イスラエル訪問記 その1

現在私は休暇でイスラエルに来ています。政治的な意図は全くなく、コロナ禍でのびのびになっていた、米国のビジネススクール時代のクラスメートと、卒後20年のお祝いをエルサレムですることになったからです。今回は現地の写真を少し掲載したいと思います。

イスラエルと言うと仕事がら、昔から医薬ベンチャーとお付き合いがありました。今でもいくつかの企業や、次々と会社を興しているような、いわゆるシリアルアントレプレナーと呼ばれる起業家も何人か知っています。

そこで改めてイスラエルについて訪問前に本を読んだり、現地の方と話したりして感じたことを書きたく思います。個人的には、日本の将来のあり方として見習うべき点や共通点もあると感じました。

イスラエルは人口およそ900万人、北海道より少し小さいくらいの小国ですが、前述したようにITや医薬など、最先端の分野でたくさんの企業や起業家を生み出しており、その技術は現在、世界の様々な先端産業をけん引しています。一人当たりのGDPでは、日本はすでにイスラエルに抜かれており、イスラエルが52,170.71 USD ‎(2021年)、日本が39,312.66 USD ‎(2021年)です。

産業面では、イスラエルは人口が少ない国だからこそ、また地政学的なリスクを抱えてきた国だからこそ、製造業のような人手が必要な産業は育ちにくかったと思います。
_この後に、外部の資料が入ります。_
-- ==== Sys2Proof/Tests/Slice0.lean ====
section
/-! SUPPORT. Small tests with results taken from spec/95_test_vectors.md, the WellFormed smoke test, and for each statement with hypotheses states and operands that meet them. -/

namespace Sys2Proof.Tests

open Sys2Proof Sys2Proof.Machine

/-! ### Helpers -/

/-- CFG_GK with short waveform tables, which CFG_GK leaves symbolic (R8). -/
def testCfg : Cfg :=
  { Cfg.gk with lutLen := 2, lutFull := [0x0A, 0x0B], lutQuick := [0x1A, 0x1B] }

/-- Idle at every sample, no fault. -/
def quiet : Env :=
  { busy := List.replicate 8 .high, faults := List.replicate 48 false, samples := 0, actions := 0 }

/-- The next fault answers are these. -/
def faulting (fs : List Bool) : Env := { quiet with faults := fs }

/-- Ready, with a value of `ST`. -/
def standing (st : St) : State := { State.resetWith testCfg with st := st, env := quiet }

/-- In a request, at a step. -/
def atStep (op : Op) (k : Nat) (st : St) : State := { standing st with seqPos := .running op k }

/-- A buffer of `FB_LEN` bytes. -/
def fullBuf : List Byte := List.replicate 3813 0xFF

theorem fullBuf_length : fullBuf.length = 3813 := List.length_replicate

theorem fbLen_eq : fbLen = 3813 := rfl

/-- The next state of an outcome, if it is one. -/
def nextOf : Host.Outcome State Fault Refusal → Option State
  | .next t => some t
  | .fault _ => none
  | .refused _ => none

/-- What a trace vector shows: the trace, the results, the state. -/
def shown (o : Host.Outcome State Fault Refusal) : Option (List Event × List Result × St) :=
  (nextOf o).map (fun t => (t.trace, t.results, t.st))

/-! ### WellFormed smoke: one ill-formed term for each check (R90, R93) -/

theorem test_illformed_empty_payload :
    ([.driverOutputControl [], .dataEntryMode [], .setRamXWindow [], .setRamYWindow [],
      .borderWaveformControl [], .displayUpdateControl1 [], .tempSensorControl [],
      .setRamXCounter [], .setRamYCounter [], .writeRam [], .displayUpdateControl2 [],
      .writeLutRegister [], .deepSleepMode []] : List Instr).all (fun i => !i.wf) = true := by decide

theorem test_illformed_two_bytes :
    (Instr.borderWaveformControl [0x03, 0x00]).wf = false ∧
    (Instr.displayUpdateControl2 [0xC7, 0x00]).wf = false := ⟨rfl, rfl⟩

theorem test_illformed_short_buffer : (Instr.writeRam (List.replicate 3812 0)).wf = false := by
  rw [Instr.wf, List.length_replicate]
  rfl

theorem test_wellformed_write_ram : (Instr.writeRam fullBuf).wf = true := by
  simp [Instr.wf, fullBuf_length, fbLen_eq]

/-! ### Decoding: words written out from R96, R97 and R99 (V20 to V50) -/

/-- V20 to V29: the opcode bytes of R97 written bit by bit. -/
theorem test_decode_init_frames :
    decode opcGk (.frame 0b00010010 []) = .ok .swReset ∧
    decode opcGk (.frame 0b00000001 [0xF9, 0x00, 0x00]) = .ok (.driverOutputControl [0xF9, 0x00, 0x00]) ∧
    decode opcGk (.frame 0b00010001 [0x02]) = .ok (.dataEntryMode [0x02]) ∧
    decode opcGk (.frame 0b01000100 [0x00, 0x0F]) = .ok (.setRamXWindow [0x00, 0x0F]) ∧
    decode opcGk (.frame 0b01000101 [0, 0, 0xF9, 0]) = .ok (.setRamYWindow [0, 0, 0xF9, 0]) ∧
    decode opcGk (.frame 0b00111100 [0x03]) = .ok (.borderWaveformControl [0x03]) ∧
    decode opcGk (.frame 0b00100001 [0x00, 0x80]) = .ok (.displayUpdateControl1 [0x00, 0x80]) ∧
    decode opcGk (.frame 0b00011000 [0x80]) = .ok (.tempSensorControl [0x80]) ∧
    decode opcGk (.frame 0b01001110 [0x00]) = .ok (.setRamXCounter [0x00]) ∧
    decode opcGk (.frame 0b01001111 [0x00, 0x00]) = .ok (.setRamYCounter [0x00, 0x00]) :=
  ⟨rfl, rfl, rfl, rfl, rfl, rfl, rfl, rfl, rfl, rfl⟩

/-- V30 to V36. -/
theorem test_decode_other_frames :
    decode opcGk (.frame 0b00100100 [0xA5]) = .ok (.writeRam [0xA5]) ∧
    decode opcGk (.frame 0b00100010 [0xC7]) = .ok (.displayUpdateControl2 [0xC7]) ∧
    decode opcGk (.frame 0b00100000 []) = .ok .masterActivation ∧
    decode opcGk (.frame 0b00110010 [0x1A, 0x1B]) = .ok (.writeLutRegister [0x1A, 0x1B]) ∧
    decode opcGk (.frame 0b00010000 [0x01]) = .ok (.deepSleepMode [0x01]) :=
  ⟨rfl, rfl, rfl, rfl, rfl⟩

/-- A byte that is no command, and the two frame formats mixed up (R98, R90). -/
theorem test_decode_rejects :
    decode opcGk (.frame 0x99 [0x00]) = .error (.invalid 0x99) ∧
    decode opcGk (.frame 0x12 [0x00]) = .error (.payloadUnexpected .swReset) ∧
    decode opcGk (.frame 0x44 []) = .error (.payloadMissing .setRamXWindow) := ⟨rfl, rfl, rfl⟩

/-- Bytes with the select line high before any opcode byte are no frame; the others are cut at each opcode
byte (R91, R93). -/
theorem test_decode_stream :
    decodeStream opcGk [⟨.high, 0x07⟩, ⟨.low, 0x12⟩, ⟨.low, 0x44⟩, ⟨.high, 0x00⟩, ⟨.high, 0x0F⟩, ⟨.low, 0x20⟩] =
    [.error (.dataWithoutCommand [0x07]), .ok .swReset, .ok (.setRamXWindow [0x00, 0x0F]),
      .ok .masterActivation] := rfl
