-- ==== Sys2Proof/Machine/Fetch.lean ====
section
/-! DEFINITION. Between commands: taking a command word and its payload from the host, the payload length of a word, illegal
words, and the reset event (30_encoding.md R73, R74; 60_exceptions.md R213; 70_reset_and_hazards.md R240). -/

namespace Sys2Proof.Machine

/-- The host has sent a command: its payload bytes join the payload stream, and `rest` is still to come
(30_encoding.md R70, R74). Log 3. -/
def State.accept (s : State) (payload : List Byte) (rest : List HostEvent) : State :=
  { s with hostIn := rest, payIn := s.payIn ++ payload }

/-- `PayloadLen` of a word, by its OP and, for CV.ROWW, by WIDTH; 0 for every other opcode, unassigned ones included
(30_encoding.md R74). -/
def payloadLen (w : CmdWord) (s : State) : Nat :=
  match (Fields.ofWord w).op.toNat with
  | 0x07 => s.rowLen
  | 0x21 => (Fields.ofWord w).b.toNat
  | 0x22 => (Fields.ofWord w).b.toNat
  | _ => 0

/-- An illegal word: its payload is consumed, the status is ILLEGAL, and nothing else changes (30_encoding.md R73,
60_exceptions.md R213). -/
def illegalWord (w : CmdWord) (s : State) : Exec :=
  withPayload (payloadLen w s) s (fun _ s => raise .illegal s)

/-- The reset event: every register of R38 and the streams at the values of R241, nothing sent on the bus
(70_reset_and_hazards.md R240). The parameters, the host's later events, the bus agent and the trace are not the
block's and stay (log 13). -/
def State.resetEvent (s : State) (rest : List HostEvent) : State :=
  { State.resetWith s.par with
    hostIn := rest
    busIn := s.busIn
    busStall := s.busStall
    busOut := s.busOut
    draws := s.draws }

/-- The word of a numeral of `nbits` bits, the bits above zero. -/
def tableWord (nbits w : Nat) : CmdWord := BitVec.ofNat 64 (w % 2 ^ nbits)

/-- The host sends a word next, with as many zero payload bytes as it takes. -/
def State.sendNext (s : State) (w : CmdWord) : State :=
  { s with hostIn := .command w (List.replicate (payloadLen w s) 0x00) :: s.hostIn }

end Sys2Proof.Machine
end

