/-- Each register changes only under the commands the spec names for it. Derived from 10_state.md sections 3 to 6 (written by); 92_eei_decisions.md D14. -/
def Obligations.EachRegisterHasItsOwnWriters : Prop :=
  ∀ (i : Instr) (s t : State), exec i s = .next t →
    (t.cv ≠ s.cv → i.mnemonic ∈ ["CV.NEW", "CV.ROWW", "CV.BYTEW", "CV.BITW", "CV.DRAW"]) ∧
    (t.width ≠ s.width ∨ t.height ≠ s.height → i.mnemonic ∈ ["CV.NEW"]) ∧
    (t.alphaSet ≠ s.alphaSet ∨ t.alphaThr ≠ s.alphaThr → i.mnemonic ∈ ["CV.NEW", "CV.ALPHAW"]) ∧
    (t.slots ≠ s.slots → i.mnemonic ∈ ["VW.CLEAR", "VW.FLIP", "VW.OFFSET", "VW.ROT90"]) ∧
    (∀ k, t.chain k ≠ s.chain k → viewSlotOf i = some k) ∧ t.slots.length = s.slots.length ∧
    (∀ d, (pick t.drv d).cfg ≠ (pick s.drv d).cfg →
      i = .scrRender ∨ (i.mnemonic = "DRV.MODCFG" ∧ (driverUnitOf i).bind devOf = some d)) ∧
    (∀ d, (pick t.drv d).lit ≠ (pick s.drv d).lit →
      i = .scrRender ∨ (i.mnemonic = "DRV.MODLIT" ∧ (driverUnitOf i).bind devOf = some d)) ∧
    (t.needsReinit ≠ s.needsReinit → i.mnemonic ∈ ["SCR.RENDER"]) ∧
    t.par = s.par ∧ t.hostIn = s.hostIn ∧ t.busStall = s.busStall

/-- Every status is precise: a command that does not end OK has changed no register. R214. -/
def Obligations.FailedCommandsChangeNoState : Prop :=
  ∀ (i : Instr) (s t : State), exec i s = .next t → ∃ r, t.response = some r ∧ t.n = s.n + 1 ∧ t.hostIn = s.hostIn ∧
    (r.status ≠ .ok → s.sameRegisters t) ∧
    (r.status ≠ .ok → r.status ≠ .transport → s.sameBus t) ∧
    (i = .scrRender → r.status = .ok)

/-- Every command counts once, sends one response and consumes exactly its payload. Derived from 30_encoding.md section 5; 10_state.md section 2 (command index). -/
def Obligations.EveryCommandAnswersOnceAndTakesItsPayload : Prop :=
  ∀ (i : Instr) (s t : State), exec i s = .next t →
    t.n = s.n + 1 ∧ (∃ r, t.response = some r) ∧ commandPayload s i ≤ s.payIn.length ∧
    t.payIn = s.payIn.drop (commandPayload s i)

/-- The status codes, and which commands raise each status. Derived from 60_exceptions.md section 1 (status codes, raised by). -/
def Obligations.StatusesComeOnlyFromTheirCommands : Prop :=
  (∀ (i : Instr) (s t : State) (r : Response), exec i s = .next t → t.response = some r →
    i.mnemonic ∈ raisedBy r.status ∧
    (r.status ≠ .ok → r.status ≠ .transport → r.data = []) ∧ (r.status = .transport → ∃ e, r.data = [e])) ∧
  (∀ (s t : State) (w : CmdWord) (p : List Byte) (rest : List HostEvent), s.hostIn = .command w p :: rest →
    spellsNone w → step s = .next t → t.response = some { status := .illegal, data := [] }) ∧
  [Status.ok, .widthCap, .heightCap, .xOob, .yOob, .unsupported, .transport, .payloadRange, .depthFull, .badUnit,
    .illegal].map Status.code = [0x00, 0x01, 0x02, 0x03, 0x04, 0x05, 0x06, 0x07, 0x08, 0x09, 0x0A]

/-- A response that is not OK carries no data, but TRANSPORT the one byte the bus agent returned. R212. -/
def Obligations.DataOfAFailedCommand : Prop :=
  ∀ (i : Instr) (s t : State) (r : Response), exec i s = .next t → t.response = some r → r.status ≠ .ok →
    (r.status = .transport → ∃ e f d, r.data = [e] ∧
      t.busOut = s.busOut ++ [{ addr := pick s.par.devAddr d, frame := f, answer := .err e }]) ∧
    (r.status ≠ .transport → r.data = [])

/-- On OK a command returns exactly the number of data bytes the opcode map gives it. Derived from 30_encoding.md section 3 (column data); 30_encoding.md section 5. -/
def Obligations.DataLengthOfAFinishedCommand : Prop :=
  ∀ (i : Instr) (s t : State) (data : List Byte), exec i s = .next t →
    t.response = some { status := .ok, data := data } → data.length = okDataLength s i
むしろスタートアップ企業が、比較的短期間で生み出した技術や知財を海外企業にライセンスし、そのライセンス料を次の新しい技術を生み出す企業や技術へと次々投資するイメージです。日本人と違いイスラエル人は、多弁で非常に短気で、相手が話し終わるのを待てず、とにかく自分の主張したいことを弾丸のようにしゃべり続けるような人が多いように思います。このハイテンションを維持したまま、アイディアを形にすべく、まずはやってみる、ダメなら次へという文化であると感じます。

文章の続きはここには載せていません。